People with ARFID typically lack interest in eating certain foods based on smell, texture, color, taste, or temperature. ARFID is far more than picky eaters. Instead, these eating patterns surpass normal picky eating behaviors. The condition may become so severe that it leads to food restriction or avoidance, resulting in insufficient nutrient and calorie intake. As a result, ARFID often causes severe nutrient deficiencies, weight loss, slowed development, and dependence on feeding tubes or supplements. Consequently, ARFID interferes with social functioning and eating in public. [6]

Signs and Symptoms of Eating Disorders

When the body is deprived of nutrients and appropriate calorie intake, it causes serious harm to the body and mind. Moreover, some eating disorders can lead to poisoning, serious health problems, and death. However, eating disorders are completely treatable with therapy and a positive support system. It’s crucial to identify and treat disordered eating in its early stages before it progresses into more serious eating patterns. After all, chances of recovery increase the earlier an eating disorder is treated. Signs of disordered eating vary depending on which eating pattern a person suffers from, but some common signs and symptoms of eating disorders include:[7]

Symptoms of disordered eating:

  • Stomach pain
  • Changes in weight
  • Depression
  • Anxiety
  • Mood swings
  • Dizziness
  • Constipation
  • Hair loss
  • Brittle nails
  • Fainting
  • Difficulty concentrating
  • Sleep problems
  • Muscle weakness
  • Impaired immune function

Signs of disordered eating patterns:

  • Going to the bathroom after each meal
  • Preoccupation with weight, calories, food, and dieting
  • Hiding/stockpiling food
  • Eating in secret/appearing uncomfortable eating in public
  • Engaging in ritualistic eating (ex. Only eating particular foods or excessive chewing)
  • Eating small portions or skipping meals
  • Withdrawal from family and friends
  • Taking medications or drugs to curb appetite or support weight loss
  • Obsession with body size, shape, and image

Being familiar with the signs and symptoms of disordered eating is important. It can help catch an eating disorder in its early stages, enabling individuals to get the help they need before it is too late.

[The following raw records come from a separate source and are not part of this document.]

-- ==== Sys2Proof/Machine/Sketch.lean ====
section
/-! DEFINITION. The fabric operators' arithmetic on bytes (09): LQ16 histograms, quantiles, top-k lists, EWMA and CUSUM
states, and the merges of Table 9.1. -/
namespace Sys2Proof.Machine
open Sys2Proof

/-! ### Histograms (R308–R313) -/

def histBytes : Nat := 16448
/-- The greatest count. -/
def cntMax : Nat := 2 ^ 48

/-- A saturating addition: the count and whether it reached 2⁴⁸ (R312). -/
def cntAdd (a b : Nat) : Nat × Bool := (min (a + b) cntMax, decide (a + b ≥ cntMax))

/-- The bucket index n of a magnitude `m · 2ᵉ`: 64·e + j (R243, R310). -/
def lqBucket (m : Nat) (e : Int) : Int :=
  let l := Nat.log2 m
  let norm := if l ≤ 63 then m <<< (63 - l) else m >>> (l - 63)
  64 * ((l : Int) + e) + lqIndex norm 6 0

/-- Bins of a histogram. -/
inductive HBin where
  | zero
  | nan
  | beyond
  | b (i : Nat)
deriving DecidableEq, Repr

/-- The bin of bucket `n` under scale `e`. -/
def hbinOf (n e : Int) : HBin :=
  let b := n - 64 * (e - 16)
  if b < 0 then .zero else if b ≥ 2048 then .beyond else .b b.toNat

/-- The bin of a value (R310). -/
def hbin (f x : Nat) (e : Int) : HBin :=
  if fmtLq f then
    if x = 0 then .zero else if x = 0x8000 then .nan else if x % 2 ^ 15 = 0x7FFF then .beyond
    else hbinOf ((x % 2 ^ 15 : Nat) - (16384 : Int)) e
  else match elemVal f x with
    | .nan _ => .nan
    | .inf _ => .beyond
    | .fin _ m ex => if m = 0 then .zero else hbinOf (lqBucket m ex) e

/-- Whether a value adds to NEG (R311). -/
def hNegative (f x : Nat) : Bool :=
  match cmpVal f x with
  | .nan _ => false
  | .inf s => s
  | .fin s m _ => s && decide (m ≠ 0)

/-- The byte offset of a bin's count. -/
def binOfs : HBin → Nat
  | .zero => 16 | .nan => 24 | .beyond => 32 | .b i => 64 + 8 * i

/-- SCALE of a histogram header, and the checks of R309 on its first 64 bytes. -/
def histScale (h : List Byte) : Int := toInt 16 (leAt h 0 2)
def histOk (h : List Byte) : Bool :=
  decide (-239 ≤ histScale h) && decide (histScale h ≤ 239) && decide (leAt h 2 2 ≤ 3) && decide (leAt h 4 4 = 0) &&
    decide (leAt h 48 16 = 0)

/-- Buckets of a histogram's bytes. -/
def histBuckets (h : List Byte) : List Nat := (List.range 2048).map fun i => leAt h (64 + 8 * i) 8

/-- A histogram's bytes from its parts. -/
def histMake (scale : Int) (flags total zer nan beyond neg : Nat) (bs : List Nat) : List Byte :=
  leBytes 2 (ofInt 16 scale) ++ leBytes 2 flags ++ leBytes 4 0 ++ leBytes 8 total ++ leBytes 8 zer ++ leBytes 8 nan ++
    leBytes 8 beyond ++ leBytes 8 neg ++ leBytes 16 0 ++ bs.flatMap (leBytes 8)

/-- The identity histogram at a scale. -/
def histZero (scale : Int) : List Byte := histMake scale 0 0 0 0 0 0 (List.replicate 2048 0)

/-- Source counts moved to the destination's scale: what falls below, bucket by bucket, and above (R313). -/
def histShift (s : Int) (bs : List Nat) : Nat × List Nat × Nat :=
  let at' := fun (i : Nat) => ((i : Int) + s)
  let lo := ((List.range 2048).zip bs).foldl (fun n e => if at' e.1 < 0 then n + e.2 else n) 0
  let hi := ((List.range 2048).zip bs).foldl (fun n e => if at' e.1 ≥ 2048 then n + e.2 else n) 0
  (lo, (List.range 2048).map fun (i : Nat) =>
    let j : Int := (i : Int) - s
    if 0 ≤ j ∧ j < 2048 then bs.getD j.toNat 0 else 0, hi)

/-- The source histogram added into the destination (R312, R313). -/
def histMerge (dst src : List Byte) : List Byte :=
  let sd := histScale dst
  let ss := histScale src
  let (lo, bs, hi) := if sd = ss then (0, histBuckets src, 0) else histShift (64 * (ss - sd)) (histBuckets src)
  let add := fun (o extra : Nat) => cntAdd (leAt dst o 8) (leAt src o 8 + extra)
  let bk := (histBuckets dst).zipWith cntAdd bs
  let total := add 8 0
  let zero := add 16 lo
  let nan := add 24 0
  let beyond := add 32 hi
  let neg := add 40 0
  let sat := total.2 || zero.2 || nan.2 || beyond.2 || neg.2 || bk.any (·.2) || (leAt dst 2 1).testBit 0 || (leAt src 2 1).testBit 0
  let shifted := (leAt dst 2 1).testBit 1 || decide (sd ≠ ss)
  histMake sd (b2n sat + 2 * b2n shifted) total.1 zero.1 nan.1 beyond.1 neg.1 (bk.map (·.1))

/-- The merge of two histograms as contributions: SHIFTED of either is kept, so that no order of merging shows (R305).
Log: entry 30 (DEDUCED; DESIGN CHOICE). -/
def histJoin (a b : List Byte) : List Byte :=
  let r := histMerge a b
  r.take 2 ++ leBytes 2 (leAt r 2 2 ||| (leAt b 2 2 &&& 2)) ++ r.drop 4

/-- The first bucket at which the running count reaches `r` (R314). -/
def quantScan (r : Nat) : List Nat → (b acc : Nat) → Option Nat
  | [], _, _ => none
  | c :: cs, b, acc => if acc + c ≥ r then some b else quantScan r cs (b + 1) (acc + c)

/-- A quantile answer (R314, Table 9.4). -/
def quantile (h : List Byte) (q32 : Nat) : List Byte :=
  let t := leAt h 8 8 - leAt h 24 8
  let sat := b2n ((leAt h 2 1).testBit 0)
  let ans := fun (lo hi fl : Nat) => leBytes 2 lo ++ leBytes 2 hi ++ leBytes 2 (fl + 2 * sat) ++ leBytes 2 0
  if t = 0 then ans 0 0 1
  else
    let r := max 1 ((q32 * t + 2 ^ 32 - 1) / 2 ^ 32)
    let m0 := (64 * (histScale h - 16) + 16384).toNat
    if leAt h 16 8 ≥ r then ans 0 m0 4
    else match quantScan r (histBuckets h) 0 (leAt h 16 8) with
      | some b => ans (m0 + b) (m0 + b + 1) 0
      | none => ans (m0 + 2048) 0x7FFF 8

/-! ### Top-k lists (R315–R318) -/

def topkBytes : Nat := 1088

/-- An entry: VALUE and KEY. -/
structure TkEntry where
  value : Nat
  key   : Nat
deriving DecidableEq, Repr

/-- A top-k list. -/
structure TkList where
  k        : Nat
  fmt      : Nat
  dir      : Bool
  mismatch : Bool
  offered  : Nat
  nans     : Nat
  entries  : List TkEntry
deriving DecidableEq, Repr

/-- Whether entry `x` comes before entry `y` (R316). -/
def tkBefore (f : Nat) (dir : Bool) (x y : TkEntry) : Bool :=
  let a := cmpVal f (x.value % 2 ^ fmtWidth f)
  let b := cmpVal f (y.value % 2 ^ fmtWidth f)
  let first := if dir then Val.lt a b else Val.lt b a
  let second := if dir then Val.lt b a else Val.lt a b
  if first then true else if second then false
  else if x.key < y.key then true else if y.key < x.key then false
  else decide (x.value < y.value)

/-- Insert an entry in list order; an entry equal to one held stands beside it. -/
def tkInsert (f : Nat) (dir : Bool) (e : TkEntry) : List TkEntry → List TkEntry
  | [] => [e]
  | x :: xs => if tkBefore f dir e x then e :: x :: xs else x :: tkInsert f dir e xs

/-- Parse and write a list (Tables 9.5, 9.6). -/
def TkList.ofBytes (bs : List Byte) : TkList :=
  { k := leAt bs 0 1, fmt := leAt bs 2 1, dir := bit (leAt bs 3 1) 0, mismatch := bit (leAt bs 3 1) 1,
    offered := leAt bs 8 8, nans := leAt bs 16 8,
    entries := (List.range (min (leAt bs 1 1) 64)).map fun i =>
      { value := leAt bs (64 + 16 * i) 8, key := leAt bs (72 + 16 * i) 4 } }
def TkList.bytes (t : TkList) : List Byte :=
  leBytes 1 t.k ++ leBytes 1 t.entries.length ++ leBytes 1 t.fmt ++ leBytes 1 (b2n t.dir + 2 * b2n t.mismatch) ++ leBytes 4 0 ++
    leBytes 8 t.offered ++ leBytes 8 t.nans ++ leBytes 40 0 ++
    padTo 1024 (t.entries.flatMap fun e => leBytes 8 e.value ++ leBytes 4 e.key ++ leBytes 4 0)

/-- Offer one value: a NaN is refused and counted. -/
def TkList.offer (t : TkList) (v key : Nat) : TkList :=
  let t := { t with offered := (cntAdd t.offered 1).1 }
  if (cmpVal t.fmt v).isNan then { t with nans := (cntAdd t.nans 1).1 }
  else { t with entries := (tkInsert t.fmt t.dir { value := v, key := key } t.entries).take t.k }

/-- Merge an input list, or skip it with MISMATCH (R318). -/
def TkList.merge (t u : TkList) : TkList :=
  if u.fmt ≠ t.fmt ∨ u.dir ≠ t.dir then { t with mismatch := true }
  else
    { t with
      mismatch := t.mismatch || u.mismatch, offered := (cntAdd t.offered u.offered).1, nans := (cntAdd t.nans u.nans).1
      entries := (u.entries.foldl (fun l e => tkInsert t.fmt t.dir e l) t.entries).take t.k }

/-- An empty list. -/
def TkList.empty (k fmt : Nat) (dir : Bool) : TkList :=
  { k := k, fmt := fmt, dir := dir, mismatch := false, offered := 0, nans := 0, entries := [] }

/-! ### Baselines (R319–R321) -/

/-- NOSAMPLE of a format. -/
def noSample (f : Nat) : Nat := 2 ^ (fmtWidth f - 1)
/-- A sample clamped to [−2⁴⁷, 2⁴⁷ − 1]. -/
def clamp47 (x : Int) : Int := max (-(2 ^ 47)) (min (2 ^ 47 - 1) x)

/-- EWMA of one state (R320). -/
def ewmaStep (st : List Byte) (x s f : Nat) : List Byte :=
  let mean := toInt 64 (leAt st 0 8)
  let dev : Int := (leAt st 8 8 : Nat)
  let n := leAt st 16 4
  if x = noSample f then
    st.take 20 ++ leBytes 4 2 ++ leBytes 4 (sat 0xFFFFFFFF (leAt st 24 4 + 1)) ++ (st.drop 28).take 4
  else
    let xi := elemInt f x
    let c := clamp47 xi
    let q := c * 2 ^ 16
    let d := q - mean
    let mean' := if n = 0 then q else mean + floorDiv d (2 ^ s)
    let dev' := if n = 0 then 0 else dev + floorDiv ((d.natAbs : Int) - dev) (2 ^ s)
    leBytes 8 (ofInt 64 mean') ++ leBytes 8 (ofInt 64 dev') ++ leBytes 4 (sat 0xFFFFFFFF (n + 1)) ++
      leBytes 4 (b2n (decide (c ≠ xi))) ++ leBytes 4 0 ++ (st.drop 28).take 4

/-- CUSUM of one state: the state and its alarm bit (R321). -/
def cusumStep (st p : List Byte) (x f : Nat) : List Byte × Bool :=
  if x = noSample f then (st.take 24 ++ leBytes 4 8 ++ (st.drop 28).take 4, false)
  else
    let cap : Int := 2 ^ 63 - 1
    let xi := elemInt f x
    let c := clamp47 xi
    let q := c * 2 ^ 16
    let target := toInt 64 (leAt p 0 8)
    let slack : Int := min cap (leAt p 8 8 : Nat)
    let limit : Int := min cap (leAt p 16 8 : Nat)
    let hi : Int := (leAt st 0 8 : Nat) + (q - target) - slack
    let lo : Int := (leAt st 8 8 : Nat) + (target - q) - slack
    let sat' := decide (hi > cap) || decide (lo > cap)
    let shi := min cap (max 0 hi)
    let slo := min cap (max 0 lo)
    let ahi := decide (shi > limit)
    let alo := decide (slo > limit)
    let al := ahi || alo
    let rst := al && bit (leAt p 24 4) 0
    let cfl := b2n ahi + 2 * b2n alo + 4 * b2n (decide (c ≠ xi)) + 16 * b2n sat'
    (leBytes 8 (if rst && ahi then 0 else shi.toNat) ++ leBytes 8 (if rst && alo then 0 else slo.toNat) ++
      leBytes 4 (sat 0xFFFFFFFF (leAt st 16 4 + 1)) ++ leBytes 4 (sat 0xFFFFFFFF (leAt st 20 4 + b2n al)) ++ leBytes 4 cfl ++
      (st.drop 28).take 4, al)

/-! ### Fabric merges (Table 9.1) -/

/-- Bytes of an element of an operator. -/
def opcBytes (opc : Nat) : Nat :=
  match opc with
  | 1 => histBytes | 2 => topkBytes | 3 => 16 | 4 => 8 | 5 => 8 | _ => 8

/-- The identity element (Table 9.1). -/
def opcIdent (opc fmt : Nat) (scale : Int) (k : Nat) (dir : Bool) : List Byte :=
  match opc with
  | 1 => histZero scale
  | 2 => (TkList.empty k fmt dir).bytes
  | 3 => leBytes 16 0
  | 4 => leBytes 8 (if !fmtInt fmt then canonNan fmt else if fmtSigned fmt then 2 ^ (fmtWidth fmt - 1) - 1 else 2 ^ fmtWidth fmt - 1)
  | 5 => leBytes 8 (if !fmtInt fmt then canonNan fmt else if fmtSigned fmt then 2 ^ (fmtWidth fmt - 1) else 0)
  | _ => leBytes 8 0

/-- One element of an operator merged with another. -/
def opcMerge (opc fmt : Nat) (a b : List Byte) : List Byte :=
  match opc with
  | 1 => histJoin a b
  | 2 => ((TkList.ofBytes a).merge (TkList.ofBytes b)).bytes
  | 3 => leBytes 16 ((leAt a 0 16 + leAt b 0 16) % 2 ^ 128)
  | 4 => leBytes 8 (elemMinMax fmt false (leAt a 0 8 % 2 ^ fmtWidth fmt) (leAt b 0 8 % 2 ^ fmtWidth fmt)).1
  | 5 => leBytes 8 (elemMinMax fmt true (leAt a 0 8 % 2 ^ fmtWidth fmt) (leAt b 0 8 % 2 ^ fmtWidth fmt)).1
  | _ => leBytes 8 (leAt a 0 8 ||| leAt b 0 8)

/-- A payload of `n` elements merged with another, element by element. -/
def payloadMerge (opc fmt n : Nat) (a b : List Byte) : List Byte :=
  let w := opcBytes opc
  (List.range n).flatMap fun i => opcMerge opc fmt ((a.drop (w * i)).take w) ((b.drop (w * i)).take w)

end Sys2Proof.Machine
end

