/-- Whether an instruction waits for every earlier vector instruction to complete (R266, R274). -/
def isDrain (w : Nat) : Bool :=
  isWait (wOp w) || decide (wOp w = 0x77) || decide (wOp w = 0x78) || decide (wOp w = 0x79) ||
    ((decide (wOp w = 0x7A) || decide (wOp w = 0x7B)) && decide (bits w 11 0 = 1))

/-- The g register a queued vector instruction will write. -/
def vqWrites (e : VqEntry) (i : Nat) : Bool :=
  let w := e.word.toNat
  [0x51, 0x53, 0x5D].contains (wOp w) && decide (wD w = i) && decide (i ≠ 0)
/-- The p register a queued vector instruction will write. -/
def vqWritesP (e : VqEntry) (i : Nat) : Bool :=
  let w := e.word.toNat
  [0x4E, 0x58, 0x59, 0x5A, 0x5B, 0x5C].contains (wOp w) && decide (wD w = i) && decide (i ≠ 0)
/-- Whether a queued instruction is VLD or VST. -/
def vqMem (e : VqEntry) : Bool := decide (wOp e.word.toNat = 0x62) || decide (wOp e.word.toNat = 0x63)

/-- The cycle from which a field's register is ready, `none` while a queued vector instruction still has to write it.
Vector registers of vector instructions are the vector unit's affair (R263). -/
def BCore.fieldReady (c : BCore) (k : Names) (i : Nat) : Option Nat :=
  match k with
  | .g => if c.vq.any (fun e => vqWrites e i) then none else some (Tbl.get 0 c.gReady i)
  | .s => some (Tbl.get 0 c.sReady i)
  | _ => some 0

/-- The later of two cycles, where both are known. -/
def later (a b : Option Nat) : Option Nat :=
  match a, b with
  | some x, some y => some (max x y)
  | _, _ => none

/-- The cycle in which the instruction `w` at the head issues, `none` where it has to wait for the vector unit. -/
def BCore.issueAt (c : BCore) (w : Nat) : Option Nat :=
  match opSpec (wOp w) with
  | none => if c.vq.isEmpty then some c.cycle else none
  | some sp =>
    let op := wOp w
    let r := later (c.fieldReady sp.d (wD w)) (later (c.fieldReady sp.a (wA w)) (later (c.fieldReady sp.b (wB w))
      (if sp.form = .r then c.fieldReady sp.c (wC w) else some 0)))
    let bp := if op = 0x74 then
        (if c.vq.any (fun e => vqWritesP e (wA w)) then none else some (Tbl.get 0 c.pReady (wA w)))
      else some 0
    let dv := if op = 0x10 ∨ op = 0x11 ∨ ((op = 0x23 ∨ op = 0x24) ∧ fmtLq (wFmt w) = false) then some c.divFree else some 0
    let vq := if isVector op then
        (if c.vq.length ≥ 16 then none
        else if c.vlog.length + c.vq.length < 16 then some 0
        else some (c.vlog.getD (c.vlog.length + c.vq.length - 16) 0 + 1))
      else some 0
    let mem := if c.readsPort w then (if c.vq.any vqMem then none else some c.vmemAt) else some 0
    let dr := if isDrain w then (if c.vq.isEmpty then some c.vdone else none) else some 0
    (later r (later bp (later dv (later vq (later mem dr))))).map (max c.cycle)

/-- Latency of a scalar instruction (Tables 7.13 and 8.1). -/
def scalarLat (op f sub : Nat) : Nat :=
  let div32 := decide (fmtWidth f = 32)
  match op with
  | 0x0E => 4 | 0x0F => 4
  | 0x10 => if div32 then 20 else 36 | 0x11 => if div32 then 20 else 36
  | 0x20 => 4 | 0x21 => 4
  | 0x22 => if fmtLq f then 2 else 4
  | 0x23 => if fmtLq f then 2 else if f = 4 then 24 else if f = 5 then 14 else 10
  | 0x24 => if f = 4 then 24 else if f = 5 then 14 else 10
  | 0x25 => 5
  | 0x26 => if fmtLq f then 2 else 4 | 0x27 => if fmtLq f then 2 else 4 | 0x28 => if fmtLq f then 2 else 4
  | 0x29 => if fmtLq f || fmtLq sub then 4 else 3
  | 0x60 => 3 | 0x7A => 2
  | 0x80 => 4 | 0x84 => 3 | 0x96 => 4 | 0xD0 => 6 | 0xD1 => 2
  | _ => 1

/-- Latency of a vector instruction (Table 7.13). -/
def vectorLat (op f sub : Nat) : Nat :=
  match op with
  | 0x40 => if fmtFp f then 4 else 2 | 0x41 => if fmtFp f then 4 else 2
  | 0x42 => if fmtLq f then 2 else 4
  | 0x43 => 5
  | 0x44 => if fmtLq f then 2 else if f = 4 then 16 else if f = 5 then 12 else 8
  | 0x45 => if f = 4 then 16 else if f = 5 then 12 else 8
  | 0x46 => if fmtFp f then 4 else 2 | 0x47 => if fmtFp f then 4 else 2
  | 0x4E => if fmtFp f then 4 else 2
  | 0x4F => if fmtLq f || fmtLq sub then 4 else 3
  | 0x51 => 3 | 0x5D => 3
  | 0x53 => (if fmtFp f then 4 else 2) * Nat.log2 (nLanes f) + 2
  | 0x58 => 1 | 0x59 => 1 | 0x5A => 1 | 0x5B => 1 | 0x5C => 1
  | 0x62 => 4
  | 0x63 => 1
  | _ => 2

/-- Whether this core can take an instruction: its kit's program runs, it is not halted by a cut, it waits for nothing.
Log: entry 5 (DESIGN CHOICE). -/
def BCore.canIssue (c : BCore) : Bool := c.run && !c.frozen && c.wait.isNone && c.badPc.isNone

/-- The word at the core's PC. -/
def Gremon.fetchWord (g : Gremon) (n : Nat) : Nat := g.rd (spadCna n (g.core n).pc.toNat) 8

/-- Run the instruction at the head of core `n` if it is of opcode `op`, well formed, and can issue: `f` answers the
state with its effect, how it ends, and for how many cycles it occupies the scalar unit. A fetch from a line with an
uncorrectable error halts the core with POISON (R269).
Log: entry 5 (DESIGN CHOICE), entry 33 (DEDUCED; DESIGN CHOICE), entry 34 (DESIGN CHOICE; DEDUCED). -/
def Gremon.instr (g : Gremon) (n op : Nat) (f : BCore → (w cy : Nat) → Gremon × Ctl × Nat) : Gremon :=
  let c := g.core n
  if !c.canIssue then g
  else if g.linePoison (spadCna n c.pc.toNat) 8 then g.haltCore n c c.pc 4
  else
    let w := g.fetchWord n
    if wOp w = op ∧ wordOk w = true then
      match c.issueAt w with
      | some cy =>
        let r := f c w cy
        match isWait op, r.2.1 with
        | true, .trap code tval => r.1.trapWait n cy code tval
        | _, _ => r.1.endInstr n w cy r.2.2 r.2.1
      | none => g
    else g

/-- An unassigned or malformed word traps ILLEGAL (R252).
Log: entry 5 (DESIGN CHOICE). -/
def Gremon.illegalOpcode (g : Gremon) (n : Nat) : Gremon :=
  let c := g.core n
  if !c.canIssue then g
  else if g.linePoison (spadCna n c.pc.toNat) 8 then g.haltCore n c c.pc 4
  else
    let w := g.fetchWord n
    if wordOk w then g
    else if c.vq.isEmpty then g.trapCore n c c.cycle 1 w else g

/-- Write g[D] with a latency: its new value and the cycle from which it is ready. -/
def BCore.wgAt (c : BCore) (d v ready : Nat) : BCore :=
  let c := c.wg d v
  if d = 0 then c else { c with gReady := Tbl.set 0 c.gReady d ready }

end Sys2Proof.Machine
end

Eating Disorders and Addiction

There are many biological and behavioral similarities between eating disorders and addiction, particularly related to the obsessive-compulsive nature of each disorder. Individuals who suffer from eating disorders often turn to drugs or alcohol to promote weight loss, replace food, or decrease appetite. For example, stimulants like Adderall or methamphetamine are known to reduce appetite, which can aid in calorie restriction and weight loss.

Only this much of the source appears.